Type out the listing again, exactly, with every line included.

[Start of section]

-- ==== Sys2Proof/Laws/Bits.lean ====
section
/-!
SUPPORT. Laws/Bits.lean: the laws of bit fields: what a field reads after a field is put, and which bits a put leaves alone.
-/

namespace Sys2Proof.Machine

theorem getLsbD_maskOf (hi lo n : Nat) (hn : n < 32) : (maskOf hi lo).getLsbD n = (decide (lo ≤ n) && decide (n < hi + 1)) := by
  simp only [maskOf, BitVec.getLsbD_ofNat, Nat.testBit_shiftLeft, Nat.testBit_two_pow_sub_one, hn, decide_true, Bool.true_and]
  by_cases h : lo ≤ n
  · simp [h]; omega
  · simp [h]

theorem getLsbD_putBits (w : Word) (hi lo v n : Nat) (hn : n < 32) :
    (putBits w hi lo v).getLsbD n = if lo ≤ n ∧ n ≤ hi then v.testBit (n - lo) else w.getLsbD n := by
  simp only [putBits, BitVec.getLsbD_or, BitVec.getLsbD_and, BitVec.getLsbD_not, getLsbD_maskOf _ _ _ hn, hn, decide_true,
    Bool.true_and, BitVec.getLsbD_ofNat, Nat.testBit_shiftLeft, Nat.testBit_mod_two_pow]
  by_cases h1 : lo ≤ n <;> by_cases h2 : n ≤ hi
  · have : n - lo < hi + 1 - lo := by omega
    have h3 : n < hi + 1 := by omega
    simp [h1, h2, this, h3]
  · have : ¬ n - lo < hi + 1 - lo := by omega
    have h3 : ¬ n < hi + 1 := by omega
    simp [h1, h2, this, h3]
  · simp [h1]
  · simp [h1]

theorem testBit_bitsOf (w : Word) (hi lo n : Nat) :
    (bitsOf w hi lo).testBit n = (decide (n < hi + 1 - lo) && w.getLsbD (lo + n)) := by
  simp [bitsOf, Nat.testBit_mod_two_pow, Nat.testBit_shiftRight, BitVec.getLsbD]

/-- A field reads what was put into it, cut to its width. -/
theorem bitsOf_putBits_same (w : Word) (hi lo v : Nat) (h : hi < 32) :
    bitsOf (putBits w hi lo v) hi lo = v % 2 ^ (hi + 1 - lo) := by
  apply Nat.eq_of_testBit_eq
  intro n
  rw [testBit_bitsOf, Nat.testBit_mod_two_pow]
  by_cases hn : n < hi + 1 - lo
  · rw [getLsbD_putBits _ _ _ _ _ (by omega)]
    have : lo ≤ lo + n ∧ lo + n ≤ hi := by omega
    simp [hn, this]
  · simp [hn]

/-- A field that another one does not meet keeps its value. -/
theorem bitsOf_putBits_other (w : Word) (hi lo v hi' lo' : Nat) (h : hi < lo' ∨ hi' < lo) :
    bitsOf (putBits w hi lo v) hi' lo' = bitsOf w hi' lo' := by
  apply Nat.eq_of_testBit_eq
  intro n
  rw [testBit_bitsOf, testBit_bitsOf]
  by_cases hn : n < hi' + 1 - lo'
  · by_cases h32 : lo' + n < 32
    · rw [getLsbD_putBits _ _ _ _ _ h32]
      have : ¬ (lo ≤ lo' + n ∧ lo' + n ≤ hi) := by omega
      simp [this]
    · simp [BitVec.getLsbD_of_ge _ _ (Nat.le_of_not_lt h32)]
  · simp [hn]

/-- Outside the field put, and so under any mask that covers it, the word is unchanged. -/
theorem putBits_and_not (w m : Word) (hi lo v : Nat) (h : maskOf hi lo &&& ~~~m = 0) :
    putBits w hi lo v &&& ~~~m = w &&& ~~~m := by
  apply BitVec.eq_of_getLsbD_eq
  intro n hn
  have hb := congrArg (fun x : Word => x.getLsbD n) h
  simp only [BitVec.getLsbD_and, BitVec.getLsbD_not, hn, decide_true, Bool.true_and, getLsbD_maskOf _ _ _ hn] at hb
  simp only [BitVec.getLsbD_and, BitVec.getLsbD_not, hn, decide_true, Bool.true_and, getLsbD_putBits _ _ _ _ _ hn]
  by_cases hc : lo ≤ n ∧ n ≤ hi
  · have : m.getLsbD n = true := by
      have h3 : n < hi + 1 := by omega
      simpa [hc.1, h3] using hb
    simp [this]
  · simp [hc]

theorem bitsOf_lt (w : Word) (hi lo : Nat) : bitsOf w hi lo < 2 ^ (hi + 1 - lo) := Nat.mod_lt _ (Nat.two_pow_pos _)

@[simp] theorem b2n_true : b2n true = 1 := rfl
@[simp] theorem b2n_false : b2n false = 0 := rfl
theorem b2n_mod (b : Bool) : b2n b % 2 = b2n b := by cases b <;> rfl
theorem b2n_ne_zero (b : Bool) : (b2n b != 0) = b := by cases b <;> rfl

/-- The element changed, of a list that has it. -/
theorem nth_upd_same {α : Type} [Inhabited α] (l : List α) (i : Nat) (f : α → α) (h : i < l.length) :
    nth (upd l i f) i = f (nth l i) := by
  simp [nth, upd, List.getD, h]

/-- The other elements of a changed list. -/
theorem nth_upd_other {α : Type} [Inhabited α] (l : List α) {i j : Nat} (f : α → α) (h : j ≠ i) :
    nth (upd l i f) j = nth l j := by
  simp [nth, upd, List.getD, Ne.symm h]

@[simp] theorem length_upd {α : Type} (l : List α) (i : Nat) (f : α → α) : (upd l i f).length = l.length := by simp [upd]

end Sys2Proof.Machine
end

[End of section]

- ANSWER SECTION:
-- ==== Sys2Proof/Laws/Bits.lean ====
section
/-!
SUPPORT. Laws/Bits.lean: the laws of bit fields: what a field reads after a field is put, and which bits a put leaves alone.
-/

namespace Sys2Proof.Machine

theorem getLsbD_maskOf (hi lo n : Nat) (hn : n < 32) : (maskOf hi lo).getLsbD n = (decide (lo ≤ n) && decide (n < hi + 1)) := by
  simp only [maskOf, BitVec.getLsbD_ofNat, Nat.testBit_shiftLeft, Nat.testBit_two_pow_sub_one, hn, decide_true, Bool.true_and]
  by_cases h : lo ≤ n
  · simp [h]; omega
  · simp [h]

theorem getLsbD_putBits (w : Word) (hi lo v n : Nat) (hn : n < 32) :
    (putBits w hi lo v).getLsbD n = if lo ≤ n ∧ n ≤ hi then v.testBit (n - lo) else w.getLsbD n := by
  simp only [putBits, BitVec.getLsbD_or, BitVec.getLsbD_and, BitVec.getLsbD_not, getLsbD_maskOf _ _ _ hn, hn, decide_true,
    Bool.true_and, BitVec.getLsbD_ofNat, Nat.testBit_shiftLeft, Nat.testBit_mod_two_pow]
  by_cases h1 : lo ≤ n <;> by_cases h2 : n ≤ hi
  · have : n - lo < hi + 1 - lo := by omega
    have h3 : n < hi + 1 := by omega
    simp [h1, h2, this, h3]
  · have : ¬ n - lo < hi + 1 - lo := by omega
    have h3 : ¬ n < hi + 1 := by omega
    simp [h1, h2, this, h3]
  · simp [h1]
  · simp [h1]

theorem testBit_bitsOf (w : Word) (hi lo n : Nat) :
    (bitsOf w hi lo).testBit n = (decide (n < hi + 1 - lo) && w.getLsbD (lo + n)) := by
  simp [bitsOf, Nat.testBit_mod_two_pow, Nat.testBit_shiftRight, BitVec.getLsbD]

/-- A field reads what was put into it, cut to its width. -/
theorem bitsOf_putBits_same (w : Word) (hi lo v : Nat) (h : hi < 32) :
    bitsOf (putBits w hi lo v) hi lo = v % 2 ^ (hi + 1 - lo) := by
  apply Nat.eq_of_testBit_eq
  intro n
  rw [testBit_bitsOf, Nat.testBit_mod_two_pow]
  by_cases hn : n < hi + 1 - lo
  · rw [getLsbD_putBits _ _ _ _ _ (by omega)]
    have : lo ≤ lo + n ∧ lo + n ≤ hi := by omega
    simp [hn, this]
  · simp [hn]

/-- A field that another one does not meet keeps its value. -/
theorem bitsOf_putBits_other (w : Word) (hi lo v hi' lo' : Nat) (h : hi < lo' ∨ hi' < lo) :
    bitsOf (putBits w hi lo v) hi' lo' = bitsOf w hi' lo' := by
  apply Nat.eq_of_testBit_eq
  intro n
  rw [testBit_bitsOf, testBit_bitsOf]
  by_cases hn : n < hi' + 1 - lo'
  · by_cases h32 : lo' + n < 32
    · rw [getLsbD_putBits _ _ _ _ _ h32]
      have : ¬ (lo ≤ lo' + n ∧ lo' + n ≤ hi) := by omega
      simp [this]
    · simp [BitVec.getLsbD_of_ge _ _ (Nat.le_of_not_lt h32)]
  · simp [hn]

/-- Outside the field put, and so under any mask that covers it, the word is unchanged. -/
theorem putBits_and_not (w m : Word) (hi lo v : Nat) (h : maskOf hi lo &&& ~~~m = 0) :
    putBits w hi lo v &&& ~~~m = w &&& ~~~m := by
  apply BitVec.eq_of_getLsbD_eq
  intro n hn
  have hb := congrArg (fun x : Word => x.getLsbD n) h
  simp only [BitVec.getLsbD_and, BitVec.getLsbD_not, hn, decide_true, Bool.true_and, getLsbD_maskOf _ _ _ hn] at hb
  simp only [BitVec.getLsbD_and, BitVec.getLsbD_not, hn, decide_true, Bool.true_and, getLsbD_putBits _ _ _ _ _ hn]
  by_cases hc : lo ≤ n ∧ n ≤ hi
  · have : m.getLsbD n = true := by
      have h3 : n < hi + 1 := by omega
      simpa [hc.1, h3] using hb
    simp [this]
  · simp [hc]

theorem bitsOf_lt (w : Word) (hi lo : Nat) : bitsOf w hi lo < 2 ^ (hi + 1 - lo) := Nat.mod_lt _ (Nat.two_pow_pos _)

@[simp] theorem b2n_true : b2n true = 1 := rfl
@[simp] theorem b2n_false : b2n false = 0 := rfl
theorem b2n_mod (b : Bool) : b2n b % 2 = b2n b := by cases b <;> rfl
theorem b2n_ne_zero (b : Bool) : (b2n b != 0) = b := by cases b <;> rfl

/-- The element changed, of a list that has it. -/
theorem nth_upd_same {α : Type} [Inhabited α] (l : List α) (i : Nat) (f : α → α) (h : i < l.length) :
    nth (upd l i f) i = f (nth l i) := by
  simp [nth, upd, List.getD, h]

/-- The other elements of a changed list. -/
theorem nth_upd_other {α : Type} [Inhabited α] (l : List α) {i j : Nat} (f : α → α) (h : j ≠ i) :
    nth (upd l i f) j = nth l j := by
  simp [nth, upd, List.getD, Ne.symm h]

@[simp] theorem length_upd {α : Type} (l : List α) (i : Nat) (f : α → α) : (upd l i f).length = l.length := by simp [upd]

end Sys2Proof.Machine
end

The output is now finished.